1 Hopk. Ch. 555 | New York Court of Chancery | 1825
The technical rule is, that the prayer for process of subpena, selects and designates from all the persons named in the bill, those who are made defendants. The plaintiff may complain and tell stories of whom he “ pleases ; but they only are defendants, against whom pro- “ cess is prayed.” Lord Chancellor Parker, in the case of Fawkes against Pratt, 1 P. Wms. 592. This bill has no prayer for process ; and according to the strictness of English forms, it would be bad, for that reason. As the writ of subpena is here issued of course, a formal prayer in the bill, can not be necessary, to entitle the complainant to that process. But it is necessary, that every bill should clearly display the persons who are impleaded, as defendants : and this
Parties are the essence of every suit; and it is essential, that the parties complainant and defendant, should be clearly presented, as such. “ Ut actor sit qui agit, et reus qui convenitur, est in omni judicio necessarium, ut alter actoris, alter rei locum teneat.” Huber. Praelect. 706. When it is uncertain, who are complainants, or who are the persons called to answer, the suit is fundamentally defective: and if the parties are not clearly designated, it is the fault of him who institutes the suit.

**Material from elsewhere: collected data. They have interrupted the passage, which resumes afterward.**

-- ==== Sys2Proof/Laws/KeepPorts.lean ====
section
/-!
SUPPORT. What each operation and meaning of Machine/Ports.lean keeps (Laws/Keep.lean).
-/
namespace Sys2Proof.Machine

theorem setPortState_keeps (p st : Nat) (s : State) : Keeps Part.regs s (setPortState p st s) := by
  unfold setPortState
  repeat' with_reducible first
      | apply Keeps.refl | assumption | (apply Part.named; decide)
      | apply Keeps.via (setF_keeps _ _ _ _ _)

theorem portFailed_keeps (p st : Nat) (s : State) :
    Keeps (Part.regs ||| Part.records ||| Part.queues ||| Part.links) s (portFailed p st s) := by
  unfold portFailed
  repeat' with_reducible first
      | apply Keeps.refl | assumption | (apply Part.named; decide)
      | (extract_lets +onlyGivenNames x; first | (refine keepsLet (x := x) ?_ ?_; (on_goal 2 => (clear_value x; intro _)); (on_goal 1 => (unfold x; clear x))) | skip)
      | apply Keeps.via (report_keeps _ _ _ _ _)
      | apply Keeps.via (setPortState_keeps _ _ _)
      | apply Keeps.via (fail_keeps _ _ _ _)
      | apply Keeps.via (modPort_keeps _ _ _)
      | split

theorem returnEqualize_keeps (p : Nat) (s : State) : Keeps (Part.regs ||| Part.records ||| Part.queues ||| Part.links) s (returnEqualize p s) := by
  unfold returnEqualize
  repeat' with_reducible first
      | apply Keeps.refl | assumption | (apply Part.named; decide)
      | (extract_lets +onlyGivenNames x; first | (refine keepsLet (x := x) ?_ ?_; (on_goal 2 => (clear_value x; intro _)); (on_goal 1 => (unfold x; clear x))) | skip)
      | apply Keeps.via (modPort_keeps _ _ _)
      | apply Keeps.via (portFailed_keeps _ _ _)
      | apply Keeps.via (setPortState_keeps _ _ _)
      | apply Keeps.ite

theorem moveTraffic_keeps (p c : Nat) (s : State) :
    Keeps (Part.regs ||| Part.memory ||| Part.log ||| Part.records ||| Part.queues ||| Part.jobs ||| Part.clusters ||| Part.scores ||| Part.hurdles ||| Part.stacks ||| Part.links ||| Part.coll) s (moveTraffic p c s) := by
  unfold moveTraffic
  repeat' with_reducible first
      | apply Keeps.refl | assumption | (apply Part.named; decide)
      | (extract_lets +onlyGivenNames x; first | (refine keepsLet (x := x) ?_ ?_; (on_goal 2 => (clear_value x; intro _)); (on_goal 1 => (unfold x; clear x))) | skip)
      | apply Keeps.via (modPort_keeps _ _ _)
      | apply Keeps.via (learnDeparture_keeps _ _ _ _)
      | apply Keeps.via (sendOn_keeps _ _ _)
      | apply Keeps.via (addReg_keeps _ _ _)
      | apply Keeps.foldl_via
      | intro _
      | split

theorem leaveService_keeps (p : Nat) (next : State → State) (s : State) {m : Nat} (hm : (Part.regs ||| Part.memory ||| Part.log ||| Part.records ||| Part.queues ||| Part.jobs ||| Part.clusters ||| Part.scores ||| Part.hurdles ||| Part.stacks ||| Part.links ||| Part.coll) ||| m = m) (hnext : ∀ x0, Keeps m x0 (next x0)) :
    Keeps m s (leaveService p next s) := by
  unfold leaveService
  repeat' with_reducible first
      | apply Keeps.refl | assumption | (apply Part.named; decide) | exact Part.sub hm (by decide)
      | (extract_lets +onlyGivenNames x; first | (refine keepsLet (x := x) ?_ ?_; (on_goal 2 => (clear_value x; intro _)); (on_goal 1 => (unfold x; clear x))) | (have y : Option _ := x; clear y; clear_value (h : x = _)))
      | apply Keeps.via (setB_keeps _ _ _ _)
      | apply Keeps.via (moveTraffic_keeps _ _ _)
      | apply Keeps.via (followAgain_keeps _ _ _)
      | apply Keeps.via (markDesignated_keeps _)
      | apply Keeps.viaH (hnext _)
      | apply Keeps.ite
      | split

It is essential, that the defendants should be clearly designated, as such ; but it can not be material, whether they are designated by praying process against them, in the form of courts of equity, or by a positive allegation that they are impleaded as defendants, according to the forms of courts of law.
In this case, the persons intended to be made defendants, are not designated as such, either by a prayer of process against them, or by any statement that they are the defendants who are impleaded as such, in the suit. This is a defect not of form, but of substance ; it is fatal; and the demurrer is allowed.
The complainants however, had leave to amend their bill, on the usual terms.